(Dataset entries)

--- START ---

-- ==== Sys2Proof/Machine/Fetch.lean ====
section
/-! DEFINITION. Fetching and decoding the instruction at PC (40_control.md R110), and what a launch must meet for a step to have a meaning. -/

namespace Sys2Proof.Machine

open Sys2Proof

/-- The bytes the decoder may read: those at `PC .. L-1`, no more than the longest instruction has (20_memory.md R51: an
address at or past `L` is never read). -/
def State.window (s : State) : List Byte := Memory.readBytes s.imem s.pc (min maxInstrBytes (s.len - s.pc))

/-- What fetching and decoding answers: an instruction to execute, or the fault the fetch raises. -/
inductive Fetched where
  | instr (i : Instr)
  | fault (cause : Cause) (tag : Byte)
  deriving DecidableEq, Repr

/-- The fetch of 40_control.md R110: FetchPastEnd, then UnknownOpcode, then TruncatedImmediate, each with its FAULT_TAG
(60_exceptions.md R211, R214, R218, R219). -/
def State.fetch (s : State) : Fetched :=
  match decodeBytes s.opcodeMap s.window with
  | .instr i _              => .instr i
  | .noByte                 => .fault .fetchPastEnd 0x00#8
  | .unknownOpcode tag      => .fault .unknownOpcode tag
  | .truncatedImmediate tag => .fault .truncatedImmediate tag

/-- Why a launch has no meaning: its opcode map breaks 30_encoding.md R85, or its stream is longer than `2^PCW - 1` bytes
(93_implementation_defined.md row 11). Log entry 11. -/
def State.launchProblem (s : State) : Option Refusal :=
  if !s.opcodeMap.wf then some .badOpcodeMap
  else if !streamFits s.pcw s.len then some .streamTooLong
  else none

end Sys2Proof.Machine
end

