@[simp] theorem State.binary_status (s : State) (f : Value → Value → Value) :
    (s.binary f).status = s.status := rfl

@[simp] theorem State.binary_faultPc (s : State) (f : Value → Value → Value) :
    (s.binary f).faultPc = s.faultPc := rfl

@[simp] theorem State.binary_out (s : State) (f : Value → Value → Value) :
    (s.binary f).out = s.out := rfl

@[simp] theorem State.binary_imem (s : State) (f : Value → Value → Value) :
    (s.binary f).imem = s.imem := rfl

@[simp] theorem State.binary_len (s : State) (f : Value → Value → Value) :
    (s.binary f).len = s.len := rfl

@[simp] theorem State.binary_opcodeMap (s : State) (f : Value → Value → Value) :
    (s.binary f).opcodeMap = s.opcodeMap := rfl

@[simp] theorem State.binary_pcw (s : State) (f : Value → Value → Value) :
    (s.binary f).pcw = s.pcw := rfl

/-! ### `unary` -/

@[simp] theorem State.unary_pc (s : State) (f : Value → Value) :
    (s.unary f).pc = s.pc := rfl

@[simp] theorem State.unary_sp (s : State) (f : Value → Value) :
    (s.unary f).sp = s.sp - 1#9 + 1#9 := rfl

@[simp] theorem State.unary_stk (s : State) (f : Value → Value) :
    (s.unary f).stk = s.stk.set (slotOf (s.sp - 1#9 + 1#9)) (f s.top) := rfl

@[simp] theorem State.unary_r1 (s : State) (f : Value → Value) :
    (s.unary f).r1 = s.r1 := rfl

@[simp] theorem State.unary_r2 (s : State) (f : Value → Value) :
    (s.unary f).r2 = s.r2 := rfl

@[simp] theorem State.unary_status (s : State) (f : Value → Value) :
    (s.unary f).status = s.status := rfl

@[simp] theorem State.unary_faultPc (s : State) (f : Value → Value) :
    (s.unary f).faultPc = s.faultPc := rfl

@[simp] theorem State.unary_out (s : State) (f : Value → Value) :
    (s.unary f).out = s.out := rfl

@[simp] theorem State.unary_imem (s : State) (f : Value → Value) :
    (s.unary f).imem = s.imem := rfl

@[simp] theorem State.unary_len (s : State) (f : Value → Value) :
    (s.unary f).len = s.len := rfl

@[simp] theorem State.unary_opcodeMap (s : State) (f : Value → Value) :
    (s.unary f).opcodeMap = s.opcodeMap := rfl

@[simp] theorem State.unary_pcw (s : State) (f : Value → Value) :
    (s.unary f).pcw = s.pcw := rfl

/-! ### `popEmit` -/

@[simp] theorem State.popEmit_pc (s : State) :
    s.popEmit.pc = s.pc := rfl

@[simp] theorem State.popEmit_sp (s : State) :
    s.popEmit.sp = s.sp - 1#9 := rfl

@[simp] theorem State.popEmit_stk (s : State) :
    s.popEmit.stk = s.stk := rfl

@[simp] theorem State.popEmit_r1 (s : State) :
    s.popEmit.r1 = s.r1 := rfl

@[simp] theorem State.popEmit_r2 (s : State) :
    s.popEmit.r2 = s.r2 := rfl

@[simp] theorem State.popEmit_status (s : State) :
    s.popEmit.status = s.status := rfl

@[simp] theorem State.popEmit_faultPc (s : State) :
    s.popEmit.faultPc = s.faultPc := rfl
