/-- The slots below the depth are visible. -/
theorem State.slot_congr (h : s.visible = t.visible) {j : Fin 256} (hj : j.val < s.depth) : s.slot j = t.slot j :=
  (State.visible_eq_iff.1 h).2 j hj

/-- The top of a stack that is not empty is visible. -/
theorem State.top_congr (h : s.visible = t.visible) (h₁ : 1 ≤ s.depth) : s.top = t.top := by
  rw [State.top, State.top, State.sp_congr h]
  exact State.slot_congr h (State.slotOf_lt_depth h₁)

/-- A push hides no difference and shows none: the one slot that becomes visible is the one it writes. -/
theorem State.visible_push (h : s.visible = t.visible) (v : Value) : (s.push v).visible = (t.push v).visible := by
  refine State.visible_eq_iff.2 ⟨by rw [State.eq_of_visible h]; rfl, fun j hj => ?_⟩
  rw [State.slot_push, State.slot_push, State.sp_congr h]
  split
  · rfl
  · next hne =>
    have hslot : (slotOf (s.sp + 1#9)).val = s.depth % 256 := slotOf_val _
    have hj' : j.val ≠ s.depth % 256 := fun e => hne (Fin.ext (e.trans hslot.symm))
    have hpush : (s.push v).depth = (s.depth + 1) % 512 := by
      rw [State.depth_toNat, State.push_sp]
      rfl
    exact State.slot_congr h (by omega)

/-- A pop from a stack that is not empty shows no slot. -/
theorem State.visible_drop (h : s.visible = t.visible) (h₁ : 1 ≤ s.depth) : s.drop.visible = t.drop.visible := by
  have hdrop := State.depth_drop h₁
  exact State.visible_eq_iff.2 ⟨by rw [State.eq_of_visible h]; rfl, fun j hj => State.slot_congr h (by omega)⟩

/-- A change that neither reads nor writes the stack memory and leaves SP keeps what is visible the same. -/
theorem State.visible_map {f : State → State} (hstk : ∀ (u : State) (k : Stack), f { u with stk := k } = { f u with stk := k })
    (hsp : ∀ u, (f u).sp = u.sp) (h : s.visible = t.visible) : (f s).visible = (f t).visible := by
  have hkeep : ∀ u : State, (f u).stk = u.stk := fun u => (congrArg State.stk (hstk u u.stk) :)
  have hslot : ∀ (u : State) (j : Fin 256), (f u).slot j = u.slot j := fun u j => by rw [State.slot, hkeep]; rfl
  refine State.visible_eq_iff.2 ⟨?_, fun j hj => ?_⟩
  · rw [hkeep, ← hstk, ← State.eq_of_visible h]
  · rw [State.depth, hsp] at hj
    rw [hslot, hslot]
    exact State.slot_congr h hj

theorem State.visible_advance (h : s.visible = t.visible) (o : Opcode) : (s.advance o).visible = (t.advance o).visible :=
  State.visible_map (f := (State.advance · o)) (fun _ _ => rfl) (fun _ => rfl) h

theorem State.visible_halt (h : s.visible = t.visible) : s.halt.visible = t.halt.visible :=
  State.visible_map (f := State.halt) (fun _ _ => rfl) (fun _ => rfl) h

theorem State.visible_raiseFault (h : s.visible = t.visible) (c : Cause) (o : Opcode) :
    (s.raiseFault c (s.tagOf o)).visible = (t.raiseFault c (t.tagOf o)).visible :=
  State.visible_map (f := fun u => u.raiseFault c (u.tagOf o)) (fun _ _ => rfl) (fun _ => rfl) h

theorem State.visible_unary (h : s.visible = t.visible) (f : Value → Value) (h₁ : 1 ≤ s.depth) :
    (s.unary f).visible = (t.unary f).visible := by
  rw [State.unary, State.unary, State.top_congr h h₁]
  exact State.visible_push (State.visible_drop h h₁) _
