/-- The host's next action is an access off a word boundary, and it is the host's turn. -/
def State.hostMisaligned (s : State) : Prop :=
  ∃ (off : Byte) (rest : List HostAct), off.toNat % 4 ≠ 0 ∧
    (s.hostDoes (.read off) rest ∨ ∃ v, s.hostDoes (.write off v) rest)

/-- A host's turn answers, or the host is about to make an access off a word boundary. -/
theorem hostTurn_answers_or_misaligned {s : State} (turn : s.pending = none ∨ s.delay ≠ 0) (d : Nat) :
    (∃ t, hostTurn (s.setDelay d) = .next t) ∨ s.hostMisaligned := by
  rcases hostTurn_cases (s.setDelay d) with ⟨-, e⟩ | ⟨a, rest, hs, e⟩
  · exact .inl ⟨_, e⟩
  · rw [e]
    refine (hostAct_answers_or_misaligned a ((s.setDelay d).setScript rest)).imp_right ?_
    rintro ⟨off, h, rfl | ⟨v, rfl⟩⟩
    · exact ⟨off, rest, h, .inl ⟨hs, turn⟩⟩
    · exact ⟨off, rest, h, .inr ⟨v, hs, turn⟩⟩

/-- A step of a sound state answers, or the host is about to make an access off a word boundary. -/
theorem step_answers_or_misaligned {s : State} (hs : s.sound = true) :
    (∃ t, step s = .next t) ∨ s.hostMisaligned := by
  rcases step_cases s with ⟨hp, e⟩ | ⟨v, d, -, hd, e⟩ | ⟨v, -, -, e⟩ <;> rw [e]
  · exact hostTurn_answers_or_misaligned (.inl hp) s.delay
  · exact hostTurn_answers_or_misaligned (.inr (by simp [hd])) d
  · exact .inl (completeCommand_answers hs v)

/-- Settles O38: a sound state's step answers, or is the refusal of O51. -/
theorem onlyAMisalignedAccessStopsASoundState : Obligations.OnlyAMisalignedAccessStopsASoundState := by
  unfold Obligations.OnlyAMisalignedAccessStopsASoundState
  intro s hs
  rcases step_answers_or_misaligned hs with ⟨t, e⟩ | ⟨off, rest, h, hd⟩
  · simp [e]
  · have e := misalignedAccessIsRefused s off rest h hd
    refine ⟨by simp [e], fun r hr => ⟨?_, off, rest, h, hd⟩⟩
    rw [e] at hr
    exact (Host.Outcome.refused.inj hr).symm

/-! ### Runs -/

/-- A run that answers begins with a step that answers. -/
theorem step_of_run_succ {n : Nat} {s t : State} (h : Host.Core.run Sys2Proof.core (n + 1) s = .next t) :
    ∃ u, step s = .next u ∧ Host.Core.run Sys2Proof.core n u = .next t := by
  simp only [Host.Core.run] at h
  split at h
  next u hu => exact ⟨u, hu, h⟩
  all_goals cases h

/-- A run that answers and one more step. -/
theorem run_succ_of_run {n : Nat} {s t u : State} (hrun : Host.Core.run Sys2Proof.core n s = .next t)
    (hstep : step t = .next u) : Host.Core.run Sys2Proof.core (n + 1) s = .next u := by
  induction n generalizing s with
  | zero =>
    obtain rfl := Host.Outcome.next.inj hrun
    exact run_succ_of_step hstep 0
  | succ n ih =>
    obtain ⟨w, hw, hrest⟩ := step_of_run_succ hrun
    exact (run_succ_of_step hw (n + 1)).trans (ih hrest)

/-- A run from a sound state ends in one. -/
theorem run_keeps_sound {n : Nat} {s t : State} (hs : s.sound = true)
    (h : Host.Core.run Sys2Proof.core n s = .next t) : t.sound = true := by
  induction n generalizing s with
  | zero => exact Host.Outcome.next.inj h ▸ hs
  | succ n ih =>
    obtain ⟨u, hu, hrest⟩ := step_of_run_succ h
    exact ih (stepKeepsSound s u hs hu) hrest

/-- Settles O46: the command is due after its delay, in a sound state, where its completion answers. -/
theorem everyAcceptedCommandCompletes : Obligations.EveryAcceptedCommandCompletes := by
  unfold Obligations.EveryAcceptedCommandCompletes
  intro s v hs hp haligned hreset
  obtain ⟨t, hrun, hdue, kept⟩ := run_delay_inputsKept s.delay hp rfl ⟨haligned, hreset⟩
  have hpt : t.pending = some v := kept.pending.trans hp
  have hst : t.sound = true := run_keeps_sound hs hrun
  obtain ⟨pendingInCmdreg, -⟩ := t.sound_iff.mp hst
  obtain ⟨hcmd, -⟩ := pendingInCmdreg v hpt
  obtain ⟨u, hu⟩ := completeCommand_answers hst v
  have done := completeCommand_completed hu
  exact ⟨u, run_succ_of_run hrun ((step_of_due hpt hdue).trans hu), done.pending, done.done, done.cmdreg.trans hcmd⟩

end Sys2Proof.Machine
end

section
/-! The host's accesses with BUSY = 1 (20_memory.md R59). -/

namespace Sys2Proof.Machine
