-- ==== Sys2Proof/Laws/Ops.lean ====
section
/-!
SUPPORT. The spec lemmas of the operations of Machine/Ops.lean, and the cases of a step.
-/

namespace Sys2Proof.Machine

theorem running_eq_true_iff (s : State) : running s = true ↔ s.halted = false ∧ s.trap = .ok := by
  simp [running]

theorem running_eq_false_iff (s : State) : running s = false ↔ s.halted = true ∨ s.trap ≠ .ok := by
  cases h : s.halted <;> simp [running, h]

/-- A fetch answers exactly when `ip` lies in `[0, program_size)` (R61). -/
theorem fetch_eq_none_iff (s : State) : fetch s = none ↔ s.programSize ≤ s.ip := by
  simp [fetch, State.programSize]

theorem fetch_eq_some_iff (s : State) (i : Instr) :
    fetch s = some i ↔ ∃ h : s.ip < s.programSize, s.prog[s.ip]'h = i := by
  simp only [fetch, State.programSize]
  exact List.getElem?_eq_some_iff

/-- What a fetch answers is an entry of the program store. -/
theorem mem_prog_of_fetch {s : State} {i : Instr} (h : fetch s = some i) : i ∈ s.prog :=
  List.mem_of_getElem? h

/-- An outcome of `raise` is the trapped state (R113). -/
theorem raise_eq_next_iff (T : Trap) (s t : State) : raise T s = .next t ↔ t = trapEntry T s := by
  simp [raise, eq_comm]

/-- The entry that `placeEntry` writes is found at its index. -/
theorem placeEntry_getElem? (k : Nat) (i : Instr) (p : List Instr) : (placeEntry k i p)[k]? = some i := by
  unfold placeEntry
  split
  · simp [*]
  · rename_i h
    have hlen : (p ++ List.replicate (k - p.length) i).length = k := by
      rw [List.length_append, List.length_replicate]; omega
    rw [List.getElem?_append_right (by omega), hlen]
    simp

/-- Every step is one of three: none taken, a failed fetch, the fetched instruction's effect (R60, R61, R62). -/
theorem step_cases (s : State) :
    (running s = false ∧ step s = .next s) ∨
    (running s = true ∧ fetch s = none ∧ step s = raise .illegalInstructionAccess s) ∨
    (∃ i, running s = true ∧ fetch s = some i ∧ step s = exec i s) := by
  cases hr : running s with
  | false => simp [step, hr]
  | true =>
    cases hf : fetch s with
    | none => simp [step, hr, hf]
    | some i => simp [step, hr, hf]

end Sys2Proof.Machine
end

--- END ---

* **Problem to work on**: Please show, exactly as written, every line above that contains the word "refine".

* **Output for this exercise**:
  refine State.visible_eq_iff.2 ⟨by rw [State.eq_of_visible h]; rfl, fun j hj => ?_⟩
  refine State.visible_eq_iff.2 ⟨?_, fun j hj => ?_⟩
    refine (hostAct_answers_or_misaligned a ((s.setDelay d).setScript rest)).imp_right ?_
    refine ⟨by simp [e], fun r hr => ⟨?_, off, rest, h, hd⟩⟩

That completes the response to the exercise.